L'Union européenne veut être la première au monde à se doter d'un cadre juridique complet pour limiter les dérives de l'intelligence artificielle (IA), tout en sécurisant l'innovation.
Bruxelles a proposé il y a deux ans un projet de règlement ambitieux, mais son examen traîne en longueur, retardé ces derniers mois par les controverses sur les dangers des IA génératives capables de créer des textes ou des images.
Les États membres de l'UE ont seulement défini leur position fin 2022.
Les eurodéputés ont entériné la leur lors d'un vote en commission jeudi matin à Strasbourg qui devra être confirmé en plénière en juin. S'ouvrira ensuite une difficile négociation entre les différentes institutions.
S'ils peuvent sauver des vies en permettant un bond en avant des diagnostics médicaux, ils sont aussi exploités par des régimes autoritaires pour exercer une surveillance de masse des citoyens.
Le grand public a découvert leur potentiel immense à la fin de l'année dernière avec la sortie du générateur de contenus rédactionnels ChatGPT de la société californienne OpenAI, qui peut rédiger des dissertations originales, des poèmes ou des traductions en quelques secondes.
Mais la diffusion sur les réseaux sociaux de fausses images, plus vraies que nature, créées à partir d'applications comme Midjourney, a alerté sur les risques de manipulation de l'opinion.
Des personnalités scientifiques ont même réclamé un moratoire sur le développement des systèmes les plus puissants, en attendant qu'ils soient mieux encadrés par la loi.
La position du Parlement confirme dans ses grandes lignes l'approche de la Commission. Le texte s'inspire des réglementations existantes en matière de sécurité des produits et imposera des contrôles reposant d'abord sur les entreprises.

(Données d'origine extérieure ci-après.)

-- ==== Sys2Proof/Machine/Configured.lean ====
section
/-! DEFINITION. The meanings under any configuration (spec/00_scope.md R4): the same definitions that `exec` calls, which
names none and so runs them under this hardware's. -/

namespace Sys2Proof.Machine

/-- The meaning of each instruction on a machine with the given configuration (R4, R82). -/
def execWith (c : Config) (i : Instr) (s : State) : Outcome :=
  match i with
  | .nop u => execNop u s
  | .add u => execAdd u s
  | .sub u => execSub u s
  | .inc r => execInc r s c
  | .cpy sm dm src dst => execCpy sm dm src dst s c
  | .mov sm dm src dst => execMov sm dm src dst s c
  | .ld r imm => execLd r imm s c
  | .lda r addr => execLda r addr s c
  | .st r addr => execSt r addr s c
  | .sta u src ptr => execSta u src ptr s c
  | .jmp r => execJmp r s c
  | .hlt u => execHlt u s c
  | .je r => execJe r s c
  | .jne r => execJne r s c
  | .cjp code a b => execCjp code a b s c
  | .prl u => execPrl u s c

/-- Run what was decoded (R82). -/
def execDecoded (d : Decoded) (s : State) (c : Config := hardware) : Outcome :=
  match d with
  | .core i => execWith c i s
  | .surplus x => execSurplus x s c

end Sys2Proof.Machine
end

Le cœur du projet consiste en une liste de règles imposées aux seules applications jugées à "haut risque" par les entreprises elles-mêmes à partir des critères du législateur. Pour l'exécutif européen, il s'agirait de tous les systèmes utilisés dans des domaines sensibles comme les infrastructures critiques, l'éducation, les ressources humaines, le maintien de l'ordre ou la gestion des migrations...
Parmi les obligations: prévoir un contrôle humain sur la machine, l'établissement d'une documentation technique, ou encore la mise en place d'un système de gestion du risque.
Leur respect sera contrôlé par des autorités de surveillance désignées dans chaque pays membre.
Les eurodéputés veulent limiter les obligations aux seuls produits susceptibles de menacer la sécurité, la santé ou les droits fondamentaux.
Les eurodéputés souhaitent aussi contraindre les fournisseurs à mettre en place des protections contre les contenus illégaux et à révéler les données (textes scientifiques, musiques, photos, etc.) protégées par des droits d'auteur et utilisées pour développer leurs algorithmes.
La proposition de la Commission, dévoilée en avril 2021, prévoit déjà un encadrement des systèmes d'IA qui interagissent avec les humains. Elle les obligera à informer l'utilisateur qu'il est en relation avec une machine et contraindra les applications générant des images à préciser qu'elles ont été créées artificiellement.
Les interdictions seront rares. Elles concerneront les applications contraires aux valeurs européennes comme les systèmes de notation citoyenne ou de surveillance de masse utilisés en Chine.
Les eurodéputés veulent y ajouter l'interdiction des systèmes de reconnaissance des émotions et supprimer les dérogations autorisant l'identification biométrique à distance des personnes dans les lieux publics par les forces de l'ordre.
Ils entendent aussi interdire la récolte en masse de photos sur internet pour entraîner les algorithmes sans l'accord des personnes concernées.